20. The method according to claim 19, wherein, Determining which of the first and second security keys is the latest security key includes: Obtain the value of the counter associated with the first security key; Obtain the value of the counter associated with the second security key; In response to the value of the counter associated with the first security key being higher than the value of the counter associated with the second security key, it is determined that the first security key is the latest security key; and In response to the fact that the value of the counter associated with the second security key is higher than the value of the counter associated with the first security key, it is determined that the second security key is the latest security key.

21. An electronic device configured to communicate with a Home Public Land Mobile Network (PLMN) and a Visiting PLMN via a wireless air interface, the electronic device comprising: At least one processor is configured to perform operations including: Send a first authentication request to the first PLMN to authenticate the electronic device; Upon successful authentication based on the first authentication request, a first security key is generated for integrity protection of messages transmitted from the home PLMN to the electronic device; Send a second authentication request to the second PLMN that is authenticating the electronic device; Upon successful authentication based on the second authentication request, a second security key is generated for the integrity protection of the message transmitted from the home PLMN to the electronic device; Receive protected messages from the home PLMN; Determine which of the first and second security keys is the latest security key; and The latest security key is used to determine the content of messages received from the home PLMN.

22. The electronic device according to claim 21, wherein, The protected message includes either a UDM parameter update message or a roaming guidance message.

23. The electronic device according to claim 21, wherein, The at least one processor is configured to perform further operations, the further operations including: Generate a first timestamp indicating the time when the first security key was generated, and associate the first timestamp with the first security key; and A second timestamp indicating the time when the second security key was generated is generated, and the second timestamp is associated with the second security key.

24. The electronic device according to claim 23, wherein, Determining which of the first and second security keys is the latest security key includes: Obtain the first timestamp; Obtain the second timestamp; In response to the first time of the first timestamp being later than the second time of the second timestamp, it is determined that the first security key is the latest security key; and In response to the second time of the second timestamp being later than the first time of the first timestamp, it is determined that the second security key is the latest security key.

25. The electronic device according to claim 21, wherein, The at least one processor is configured to perform further operations, the further operations including: A counter is incremented when the first security key is generated, and the value of the counter is associated with the first security key; and The counter is incremented when the second security key is generated, and the value of the counter is associated with the second security key.

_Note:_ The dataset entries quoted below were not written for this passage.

-- ==== Sys2Proof/Machine/Operands.lean ====
section
/-! DEFINITION. Reading and writing bytes: little-endian fields, the KSP header and CRC (R194), the checks of R29 and R30,
sample words (R83), the packing of a directive (R86), and the items of a directive (R161, R195). -/

namespace Sys2Proof.Machine

/-! ## Bytes -/

/-- The value of bytes, least significant first. -/
def leNat : List Byte → Nat
  | [] => 0
  | b :: bs => b.toNat + 256 * leNat bs

/-- `n` bytes of a value, least significant first. -/
def leBytes : Nat → Nat → List Byte
  | 0, _ => []
  | n + 1, v => BitVec.ofNat 8 (v % 256) :: leBytes n (v / 256)

/-- `n` bytes of a signed value in two's complement, least significant first. -/
def leInt (n : Nat) (v : Int) : List Byte := leBytes n (v % (256 ^ n : Nat)).toNat

/-- The value of `n` bytes at offset `off`. -/
def field (bs : List Byte) (off n : Nat) : Nat := leNat ((bs.drop off).take n)

/-- The byte at an offset. -/
def byteAt (bs : List Byte) (off : Nat) : Byte := bs.getD off 0

/-! ## The CRC of R194 -/

/-- One bit of the reflected CRC-32. -/
def crcBit (c : BitVec 32) : BitVec 32 := if c.getLsbD 0 then (c >>> 1) ^^^ 0xEDB88320#32 else c >>> 1

/-- One byte of the reflected CRC-32, least significant bit first. -/
def crcByte (c : BitVec 32) (b : Byte) : BitVec 32 :=
  crcBit (crcBit (crcBit (crcBit (crcBit (crcBit (crcBit (crcBit (c ^^^ b.setWidth 32))))))))

/-- The KSP CRC-32 of bytes in order. -/
def crc32 (bs : List Byte) : BitVec 32 := bs.foldl crcByte 0xFFFFFFFF#32 ^^^ 0xFFFFFFFF#32

/-- The trailer that closes bytes, least significant byte first. -/
def crcTrailer (bs : List Byte) : List Byte := leBytes 4 (crc32 bs).toNat

/-- Bytes closed by their trailer. -/
def closed (bs : List Byte) : List Byte := bs ++ crcTrailer bs

/-! ## The header (11.1) -/

/-- The frame kinds, by their codes. -/
inductive Kind where
  | audio | parity | beat | directive | report | notice
deriving DecidableEq, Repr

/-- The kind code of a header: bits 3..0 of byte 0. -/
def kindCode (bs : List Byte) : Nat := (byteAt bs 0).toNat % 16

/-- The kind of a header; none when its code is no kind (R30). -/
def frameKind (bs : List Byte) : Option Kind :=
  match kindCode bs with
  | 1 => some .audio
  | 2 => some .parity
  | 3 => some .beat
  | 4 => some .directive
  | 5 => some .report
  | 6 => some .notice
  | _ => none

/-- The version: bits 7..4 of byte 0. -/
def frameVersion (bs : List Byte) : Nat := (byteAt bs 0).toNat / 16

/-- The class: bits 2..0 of byte 1. -/
def frameClass (bs : List Byte) : BitVec 3 := (byteAt bs 1).extractLsb' 0 3

/-- The continuity of an AUDIO header: bits 4..3 of byte 1. -/
def frameContinuity (bs : List Byte) : Nat := (byteAt bs 1).toNat / 8 % 4

/-- The reply-wanted flag of a DIRECTIVE header: bit 5 of byte 1. -/
def frameReplyWanted (bs : List Byte) : Bool := (byteAt bs 1).getLsbD 5

/-- The group size G of a PARITY header: bits 7..5 of byte 1 hold G - 1. -/
def frameGroup (bs : List Byte) : Nat := (byteAt bs 1).toNat / 32 + 1

/-- The key or destination: bytes 2 - 3. -/
def frameKey (bs : List Byte) : BitVec 16 := BitVec.ofNat 16 (field bs 2 2)

/-- The epoch of a BEAT: byte 2. -/
def frameEpoch (bs : List Byte) : BitVec 8 := byteAt bs 2

/-- The source node: bytes 4 - 5. -/
def frameSource (bs : List Byte) : NodeId := BitVec.ofNat 16 (field bs 4 2)

/-- The sequence or tag: bytes 6 - 7. -/
def frameSeq (bs : List Byte) : Seq := BitVec.ofNat 16 (field bs 6 2)

/-- The stamp: bytes 8 - 13. -/
def frameStamp (bs : List Byte) : Time := BitVec.ofNat 48 (field bs 8 6)

/-- The payload length field: bytes 14 - 15. -/
def framePayloadLength (bs : List Byte) : Nat := field bs 14 2

/-- The payload: the bytes between the header and the trailer. -/
def framePayload (bs : List Byte) : List Byte := (bs.drop 16).take (bs.length - 20)

/-- A frame the part forms (R194): the header, the payload and the trailer. -/
def buildFrame (kind : Nat) (byte1 : Byte) (key : BitVec 16) (source : NodeId) (seq : Seq) (stamp : Time)
    (payload : List Byte) : List Byte :=
  closed ([BitVec.ofNat 8 (kind + 16), byte1] ++ leBytes 2 key.toNat ++ leBytes 2 source.toNat ++ leBytes 2 seq.toNat
    ++ leBytes 6 stamp.toNat ++ leBytes 2 payload.length ++ payload)

/-! ## What a write select shifts in (R28) -/

/-- The bytes a FILLING buffer stores and the select's received length (R28). -/
structure Filling where
  stored : List Byte
  received : Nat
deriving DecidableEq, Repr

/-- One complete byte shifted in: stored while fewer than 1536 have come, counted up to 65,535 (R28). -/
def Filling.shiftIn (f : Filling) (b : Byte) : Filling where
  stored := if f.received < Config.bufferBytes then f.stored ++ [b] else f.stored
  received := if f.received < Config.receivedMax then f.received + 1 else f.received

/-- The buffer and the received length once these bytes have been shifted in (R28); `Filling.of_append` says that it is
`shiftIn` byte by byte. -/
def Filling.of (bytes : List Byte) : Filling := ⟨bytes.take Config.bufferBytes, min bytes.length Config.receivedMax⟩

/-! ## The checks of R29 and R30 -/

/-- What a frame is refused with at the end of its write (R29). -/
inductive FrameFault where
  | length | check | badHeader
deriving DecidableEq, Repr

/-- Header validation (R30): kind, version, and the continuity of an AUDIO frame. -/
def headerPasses (bs : List Byte) : Bool :=
  match frameKind bs with
  | none => false
  | some k => decide (frameVersion bs = 1) && (k != .audio || decide (frameContinuity bs ≤ 2))

/-- The ordered tests of R29; none when the frame passes. -/
def frameFault (f : Filling) (ragged : Bool) : Option FrameFault :=
  if ragged || decide (f.received < Config.minFrame) || decide (Config.maxFrame < f.received) then some .length
  else if crcTrailer (f.stored.take (f.received - 4)) != f.stored.drop (f.received - 4) then some .check
  else if framePayloadLength f.stored != f.received - 20 then some .length
  else if headerPasses f.stored then none
  else some .badHeader

/-! ## Samples and packed directives -/

/-- The words of a payload: each three bytes a 24-bit value, sign-extended (R83, R94). -/
def payloadWords : List Byte → List Word
  | a :: b :: c :: rest => (c ++ b ++ a : BitVec 24).signExtend 32 :: payloadWords rest
  | _ => []

/-- The three low bytes of a word, least significant first (R154). -/
def wordSample (w : Word) : List Byte := [w.extractLsb' 0 8, w.extractLsb' 8 8, w.extractLsb' 16 8]

/-- Bytes packed four to a word, a last group short of four filled with 0 (R86; the order within a word has no
observable effect, DESIGN CHOICE, log 30). -/
def packWords : List Byte → List Word
  | [] => []
  | [a] => [(0#24 ++ a : BitVec 32)]
  | [a, b] => [(0#16 ++ b ++ a : BitVec 32)]
  | [a, b, c] => [(0#8 ++ c ++ b ++ a : BitVec 32)]
  | a :: b :: c :: d :: rest => (d ++ c ++ b ++ a : BitVec 32) :: packWords rest

/-- The four bytes of a word, in the order `packWords` gave them. -/
def unpackWord (w : Word) : List Byte :=
  [w.extractLsb' 0 8, w.extractLsb' 8 8, w.extractLsb' 16 8, w.extractLsb' 24 8]

/-! ## Directive items (R161, R195) -/

/-- Result codes (R164), in the order of their numbers (R196). -/
inductive ResultCode where
  | ok | badItem | badLength | badIndex | badValue | wrongState | keyInUse | noSlots | unassigned | duplicateSource
deriving DecidableEq, Repr

/-- The number of a result code (R196). -/
def ResultCode.code : ResultCode → Nat
  | .ok => 0 | .badItem => 1 | .badLength => 2 | .badIndex => 3 | .badValue => 4 | .wrongState => 5 | .keyInUse => 6
  | .noSlots => 7 | .unassigned => 8 | .duplicateSource => 9

/-- What reading one item of a payload gives: an item, or the result of the test among 1 to 4 of R161 that failed. -/
inductive ReadItem where
  | item (it : Item)
  | bad (r : ResultCode)
deriving DecidableEq, Repr

/-- The body lengths test 4 of R161 permits for a code; none for a code that is no item (R195). -/
def lengthPermitted (code len : Nat) : Option Bool :=
  match code with
  | 1 => some (len == 8 || len == 10 || len == 12 || len == 14 || len == 16)
  | 2 => some (len == 4)
  | 3 => some (len == 9)
  | 4 => some (len == 2)
  | 5 => some (len == 20)
  | 6 => some (len == 1)
  | 7 => some (len == 1)
  | 8 => some (len == 1)
  | 9 => some (len == 11)
  | 10 => some (len == 7)
  | 11 => some (len == 2)
  | 12 => some (len == 20)
  | 13 => some (len == 1)
  | 14 => some (len == 8)
  | 15 => some (len == 4)
  | 16 => some (len == 3)
  | 17 => some (len == 17)
  | 18 => some (len == 1)
  | 19 => some (len == 2)
  | 20 => some (len == 5)
  | 21 => some (len == 4)
  | 22 => some (decide (3 ≤ len) && decide (len ≤ 255) && len % 3 == 0)
  | 23 => some (len == 0)
  | _ => none

/-- The 16-bit values of a run of byte pairs. -/
def pairs16 : List Byte → List (BitVec 16)
  | a :: b :: rest => (b ++ a : BitVec 16) :: pairs16 rest
  | _ => []

/-- The requests of a QUERY body. -/
def requests3 : List Byte → List QueryRequest
  | t :: a :: f :: rest => ⟨t, a, f⟩ :: requests3 rest
  | _ => []

/-- A 16-bit and a 32-bit field of a body. -/
def body16 (b : List Byte) (off : Nat) : BitVec 16 := BitVec.ofNat 16 (field b off 2)
def body32 (b : List Byte) (off : Nat) : BitVec 32 := BitVec.ofNat 32 (field b off 4)

/-- The item of a code with a body of a permitted length (R195). -/
def itemOf (code : Nat) (b : List Byte) : Option Item :=
  match code with
  | 1 => some (.assignNode (BitVec.ofNat 48 (field b 0 6)) (body16 b 6) (pairs16 (b.drop 8)))
  | 2 => some (.setReporting (body16 b 0) (body16 b 2))
  | 3 => some (.setTimeSource (body16 b 0) (body32 b 2) (byteAt b 6) (body16 b 7))
  | 4 => some (.setRegen (body16 b 0))
  | 5 => some (.loadStream
      { index := byteAt b 0, key := body16 b 1, rate := body32 b 3, channels := byteAt b 7, n := body16 b 8
        depth := byteAt b 10, quota := body16 b 11, g := byteAt b 13, flags := byteAt b 14, prio := byteAt b 15
        tol := body16 b 16, horizon := body16 b 18 })
  | 6 => some (.openStream (byteAt b 0))
  | 7 => some (.closeStream (byteAt b 0))
  | 8 => some (.unloadStream (byteAt b 0))
  | 9 => some (.mapChannel (byteAt b 0) ⟨byteAt b 1, byteAt b 2⟩ ⟨byteAt b 3, byteAt b 4⟩ (body16 b 5) (body16 b 7)
      (body16 b 9))
  | 10 => some (.setGain (byteAt b 0) (body16 b 1) (body16 b 3) (body16 b 5))
  | 11 => some (.setMute (byteAt b 0) (byteAt b 1))
  | 12 => some (.setLanes (body32 b 0) (body32 b 4) (body32 b 8) (body32 b 12) (body32 b 16))
  | 13 => some (.setMode (byteAt b 0))
  | 14 => some (.setClassMap (tab8 (fun i => byteAt b i.val)))
  | 15 => some (.setSourceEntry (byteAt b 0) (body16 b 1) (byteAt b 3))
  | 16 => some (.setPriorityWeights (byteAt b 0) (byteAt b 1) (byteAt b 2))
  | 17 => some (.setQueues
      { count := byteAt b 0, map := tab8 (fun i => byteAt b (1 + i.val)), types := tab4 (fun i => byteAt b (9 + i.val))
        weights := tab4 (fun i => byteAt b (13 + i.val)) })
  | 18 => some (.setRelayMargin (byteAt b 0))
  | 19 => some (.setStore (body16 b 0))
  | 20 => some (.setLines (byteAt b 0) (byteAt b 1) (byteAt b 2) (byteAt b 3) (byteAt b 4))
  | 21 => some (.clearAttention (body16 b 0) (byteAt b 2) (byteAt b 3))
  | 22 => some (.query (requests3 b))
  | 23 => some .reset
  | _ => none

/-- Tests 1 to 4 of R161 on the item at the front of the bytes left, and those that follow it. -/
def readItem (bs : List Byte) : ReadItem × List Byte :=
  match bs with
  | code :: len :: rest =>
    if rest.length < len.toNat then (.bad .badLength, [])
    else
      match lengthPermitted code.toNat len.toNat with
      | none => (.bad .badItem, [])
      | some false => (.bad .badLength, [])
      | some true =>
        match itemOf code.toNat (rest.take len.toNat) with
        | none => (.bad .badItem, [])
        | some it => (.item it, rest.drop len.toNat)
  | _ => (.bad .badLength, [])

/-- The items a count announces, read in order up to the first that fails a test among 1 to 4 of R161. -/
def readItems : Nat → List Byte → List ReadItem
  | 0, _ => []
  | n + 1, bs =>
    match readItem bs with
    | (.bad r, _) => [.bad r]
    | (.item it, rest) => .item it :: readItems n rest

/-- The items of a DIRECTIVE payload: an item count and the items; a payload of length 0 has a count of 0 (R161). -/
def payloadItems (payload : List Byte) : List ReadItem :=
  match payload with
  | [] => []
  | count :: rest => readItems count.toNat rest

end Sys2Proof.Machine
end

26. The electronic device according to claim 25, wherein, Determining which of the first and second security keys is the latest security key includes: Obtain the value of the counter associated with the first security key; Obtain the value of the counter associated with the second security key; In response to the value of the counter associated with the first security key being higher than the value of the counter associated with the second security key, it is determined that the first security key is the latest security key; and In response to the fact that the value of the counter associated with the second security key is higher than the value of the counter associated with the first security key, it is determined that the second security key is the latest security key.